# About this task
In the records below, pick out all lines containing the word "words".

[Records from a data collection]
-- ==== Sys2Proof/Tests/Slice0.lean ====
section
/-! SUPPORT. The model's own tests: the well-formedness checks on ill-formed terms, words written out from the encoding
tables, single steps with the values of 95_test_vectors.md, and for every statement with hypotheses a state and
operands that meet them together. -/

namespace Sys2Proof.Tests

open Sys2Proof Sys2Proof.Machine

/-! ### Helpers -/

/-- One field of the state a step answers, if it answers one. -/
def field {α : Type} (o : Host.Outcome State Fault Refusal) (f : State → α) : Option α :=
  match o with
  | .next t => some (f t)
  | .fault _ => none
  | .refused _ => none

/-- The refusal a step answers, if it answers one. -/
def refusal (o : Host.Outcome State Fault Refusal) : Option Refusal :=
  match o with
  | .next _ => none
  | .fault _ => none
  | .refused r => some r

/-- The block of V20: `LINE steps=(3,4,0)`, with the rates and phases of P1. -/
def v20 : MotionBlock := ⟨0b000000#6, 200, 3, 4, 0, 4, 60000, 60000, 60000, 0, 0, 4, 0⟩

/-- The block of P2: `LINE steps=(20,10,0) dir=(+,-,+)`. -/
def p2 : MotionBlock := ⟨0b010000#6, 200, 20, 10, 0, 20, 6000, 9000, 6000, 1000, 5, 15, 0⟩

/-- The block of P3: `RASTER_LINE steps=(40,0,0) pixel_steps=10`. -/
def p3 : MotionBlock := ⟨0b000000#6, 200, 40, 0, 0, 40, 60000, 60000, 60000, 0, 0, 40, 10⟩

/-- The record of V20's block (P1 writes it out). -/
def v20Record : List Byte :=
  [0x00, 0x00, 0xC8, 0x00, 3, 0, 0, 0, 4, 0, 0, 0, 0, 0, 0, 0, 4, 0, 0, 0, 0x60, 0xEA, 0, 0, 0x60, 0xEA, 0, 0,
    0x60, 0xEA, 0, 0, 0, 0, 0, 0, 0, 0, 0, 0, 4, 0, 0, 0, 0, 0, 0, 0]

/-- An armed core with V20's block queued and the step timer's fire next. -/
def fire : State :=
  { State.reset with processingFlag := true, queue := [v20Record], agenda := [.stepTimerFire] }

/-- The same core with the block under execution. -/
def inBlock : State := { fire with currentBlock := some (.line v20), counter := ⟨-2, -2, -2⟩, adjustedRate := 60000 }

/-- Inside the step event of a block: `StepEnter` has run, its `StepExit` is next. -/
def inEvent (blk : Block) (completed : Nat) : State :=
  { State.reset with
    processingFlag := true, busy := true, currentBlock := some blk, stepEventsCompleted := completed
    agenda := [.stepExit] }

/-- A homing pass under way. -/
def homing (reverse : Bool) (active : Axes3) (allowance : PerAxis Nat) (sense : Sense) : State :=
  { State.reset with homing := some ⟨reverse, active, allowance, 0⟩, sense := sense, agenda := [.homingIter] }

/-- One limit input asserted. -/
def xLimit : Sense := { Sense.clear with x1Limit := true }

/-! ### WellFormed: each condition of R112 refuses a block that breaks it -/

theorem test_wellFormed_good : Instr.wellFormed Config.exampleValues (.line v20) = true := by decide
theorem test_wellFormed_raster : Instr.wellFormed Config.exampleValues (.rasterLine p3) = true := by decide
theorem test_illFormed_count_not_max :
    Instr.wellFormed Config.exampleValues (.line { v20 with stepEventCount := 5 }) = false := by decide
theorem test_illFormed_phases :
    Instr.wellFormed Config.exampleValues (.line { v20 with accelerateUntil := 5 }) = false := by decide
theorem test_illFormed_count_zero :
    Instr.wellFormed Config.exampleValues (.line { v20 with stepsX := 0, stepsY := 0, stepEventCount := 0 }) = false := by
  decide
theorem test_illFormed_count_too_large :
    Instr.wellFormed Config.exampleValues
      (.line { v20 with stepsY := 0x80000000, stepEventCount := 0x80000000 }) = false := by decide
theorem test_illFormed_rate_below_minimum :
    Instr.wellFormed Config.exampleValues (.line { v20 with finalRate := 1199 }) = false := by decide
theorem test_illFormed_rate_above_nominal :
    Instr.wellFormed Config.exampleValues (.line { v20 with initialRate := 60001 }) = false := by decide
theorem test_illFormed_rate_unreachable :
    Instr.wellFormed Config.exampleValues (.line { v20 with nominalRate := 960000001 }) = false := by decide
theorem test_illFormed_step_bit :
    Instr.wellFormed Config.exampleValues (.line { v20 with directionBits := 0b001001#6 }) = false ∧
      Instr.encodable (.line { v20 with directionBits := 0b001001#6 }) = false := by decide
theorem test_illFormed_pixel_steps :
    Instr.wellFormed Config.exampleValues (.rasterLine { p3 with pixelSteps := 0 }) = false ∧
      Instr.wellFormed Config.exampleValues (.line { p3 with pixelSteps := 0 }) = true := by decide
theorem test_illFormed_not_a_number :
    Instr.wellFormed Config.exampleValues (.setPosition 0x7FF8000000000000 0 0) = false := by decide

/-! ### Decode: words written out from R101, R102, R106, R108 -/

theorem test_decode_line : decode .blockQueue v20Record = .ok (.line v20) := by decide

/-- The record of P3. -/
theorem test_decode_rasterLine :
    decode .blockQueue
        [0x01, 0x00, 0xC8, 0x00, 0x28, 0, 0, 0, 0, 0, 0, 0, 0, 0, 0, 0, 0x28, 0, 0, 0, 0x60, 0xEA, 0, 0, 0x60, 0xEA, 0,
          0, 0x60, 0xEA, 0, 0, 0, 0, 0, 0, 0, 0, 0, 0, 0x28, 0, 0, 0, 0x0A, 0, 0, 0] =
      .ok (.rasterLine p3) := by decide

/-- Every byte of every field at a value of its own. -/
theorem test_decode_every_byte :
    decode .blockQueue
        [0x00, 0x38, 0x02, 0x00, 4, 5, 6, 7, 8, 9, 10, 11, 12, 13, 14, 15, 16, 17, 18, 19, 20, 21, 22, 23, 24, 25, 26, 27,
          28, 29, 30, 31, 32, 33, 34, 35, 36, 37, 38, 39, 40, 41, 42, 43, 44, 45, 46, 47] =
      .ok (.line ⟨0b111000#6, 2, 0x07060504, 0x0B0A0908, 0x0F0E0D0C, 0x13121110, 0x17161514, 0x1B1A1918, 0x1F1E1D1C,
        0x23222120, 0x27262524, 0x2B2A2928, 0x2F2E2D2C⟩) := by decide
theorem test_decode_airAssistEnable :
    decode .blockQueue (0x02 :: List.replicate 47 0) = .ok .airAssistEnable := by decide
theorem test_decode_airAssistDisable :
    decode .blockQueue (0x03 :: List.replicate 47 0) = .ok .airAssistDisable := by decide
theorem test_decode_aux1Enable : decode .blockQueue (0x04 :: List.replicate 47 0) = .ok .aux1Enable := by decide
theorem test_decode_aux1Disable : decode .blockQueue (0x05 :: List.replicate 47 0) = .ok .aux1Disable := by decide
theorem test_decode_aux2Enable : decode .blockQueue (0x06 :: List.replicate 47 0xFF) = .ok .aux2Enable := by decide
theorem test_decode_aux2Disable : decode .blockQueue (0x07 :: List.replicate 47 0) = .ok .aux2Disable := by decide
theorem test_decode_one_byte_operations :
    decode .hostPort [0x00] = .ok .init ∧ decode .hostPort [0x01] = .ok .startProcessing ∧
      decode .hostPort [0x02] = .ok .stopProcessing ∧ decode .hostPort [0x03] = .ok .processing ∧
      decode .hostPort [0x05] = .ok .stopStatus ∧ decode .hostPort [0x06] = .ok .stopRequested ∧
      decode .hostPort [0x07] = .ok .stopResume ∧ decode .hostPort [0x08] = .ok .getPositionX ∧
      decode .hostPort [0x09] = .ok .getPositionY ∧ decode .hostPort [0x0A] = .ok .getPositionZ ∧
      decode .hostPort [0x0C] = .ok .homingCycle := by decide
theorem test_decode_requestStop :
    decode .hostPort [0x04, 0x00] = .ok (.requestStop .ok) ∧
      decode .hostPort [0x04, 0x06] = .ok (.requestStop .limitHitZ2) := by decide

/-- `set_position(12.375, 0, -1)` of V60: the three binary64 little-endian. -/
theorem test_decode_setPosition :
    decode .hostPort
        [0x0B, 0, 0, 0, 0, 0, 0, 0, 0, 0, 0, 0, 0, 0xC0, 0x28, 0x40, 0, 0, 0, 0, 0, 0, 0, 0, 0, 0, 0, 0, 0, 0, 0xF0,
          0xBF] =
      .ok (.setPosition 0x4028C00000000000 0 0xBFF0000000000000) := by decide
theorem test_decode_controlLaserIntensity :
    decode .hostPort [0x0D, 0xC8] = .ok (.controlLaserIntensity 200) := by decide

/-- R110: the boundary values of every reserved range. -/
theorem test_decode_reserved :
    decode .blockQueue (0x08 :: List.replicate 47 0) = .error .reservedBlockType ∧
      decode .blockQueue (0x00 :: 0x04 :: List.replicate 46 0) = .error .reservedDirectionBits ∧
      decode .blockQueue (0x01 :: 0x40 :: List.replicate 46 0) = .error .reservedDirectionBits ∧
      decode .blockQueue (0x00 :: 0x38 :: 0xFF :: 0x01 :: List.replicate 44 0) = .error .reservedByte ∧
      decode .blockQueue (0x02 :: List.replicate 46 0) = .error .blockLength ∧
      decode .hostPort [0x0E] = .error .reservedHostCode ∧ decode .hostPort [0x04, 0x07] = .error .reservedStatus ∧
      decode .hostPort [0x01, 0x00] = .error .hostLength ∧
      decode .hostPort (0x0B :: List.replicate 31 1) = .error .nonzeroPadding := by decide

/-- The two spaces read one code as two instructions (R109), and the table's length tells them apart (log 4). -/
theorem test_decodeTableWord :
    decodeTableWord 384 2 = some .airAssistEnable ∧ decodeTableWord 32 2 = some .airAssistEnable ∧
      decodeTableWord 8 2 = some .stopProcessing ∧ decodeTableWord 256 0x0B = some (.setPosition 0 0 0) ∧
      decodeTableWord 8 0x0B = some (.setPosition 0 0 0) ∧ decodeTableWord 16 0x040D = some (.controlLaserIntensity 4) ∧
      decodeTableWord 8 0x0E = none := by decide

/-! ### One step of each instruction (95_test_vectors.md) -/

/-- V20, event 1. -/
theorem test_line_first_event :
    field (exec (.line v20) { State.reset with currentBlock := none }) (fun t => (t.counter, t.position, t.outBits)) =
      some (⟨-3, -2, -2⟩, ⟨1, 1, 0⟩, 0b000011#6) := by decide

/-- P2, event 1: block init and the first `StepExit`, rate 6000 to 7000 with timer (8, 17142) and intensity 162. -/
theorem test_line_accelerates :
    field (exec (.line p2) { inEvent (.line p2) 0 with
        adjustedRate := 6000, accCounter := 80000, cyclesPerStepEvent := 160000 })
      (fun t => (t.adjustedRate, t.accCounter, t.stepPrescaler, t.stepCeiling, t.laserDuty)) =
      some (7000, 80000, .div8, 17142, 162) := by decide

/-- P3, event 20: the second byte of the stream is 255, the intensity 199 (C5). -/
theorem test_rasterLine_samples :
    field (exec (.rasterLine p3) { inEvent (.rasterLine p3) 19 with
        adjustedRate := 60000, pixelCounter := 9, raster := [255, 192, 200] })
      (fun t => (t.laserDuty, t.raster, t.pixelCounter)) = some (199, [192, 200], 0) := by decide

/-- P3, block init: intensity 0 and timer (1, 16000). -/
theorem test_rasterLine_first_event :
    field (exec (.rasterLine p3) State.reset) (fun t => (t.laserDuty, t.stepCeiling, t.position.x, t.stepPin)) =
      some (0, 16000, 1, 0b001#3) := by decide
theorem test_airAssistEnable :
    field (exec .airAssistEnable fire) (fun t => (t.airAssist, t.queue, t.trace)) =
      some (true, [], [.airAssist true, .plannerDiscardCurrentBlock]) := by decide
theorem test_airAssistDisable :
    field (exec .airAssistDisable { fire with airAssist := true }) (fun t => (t.airAssist, t.queue)) =
      some (false, []) := by decide
theorem test_aux1Enable :
    field (exec .aux1Enable fire) (fun t => (t.aux1Assist, t.aux2Assist)) = some (true, false) := by decide
theorem test_aux1Disable :
    field (exec .aux1Disable { fire with aux1Assist := true, aux2Assist := true })
      (fun t => (t.aux1Assist, t.aux2Assist)) = some (false, true) := by decide
theorem test_aux2Enable :
    field (exec .aux2Enable fire) (fun t => (t.aux1Assist, t.aux2Assist)) = some (false, true) := by decide
theorem test_aux2Disable :
    field (exec .aux2Disable { fire with aux1Assist := true, aux2Assist := true })
      (fun t => (t.aux1Assist, t.aux2Assist)) = some (true, false) := by decide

# Solved exercise
/-! SUPPORT. The model's own tests: the well-formedness checks on ill-formed terms, words written out from the encoding
/-! ### Decode: words written out from R101, R102, R106, R108 -/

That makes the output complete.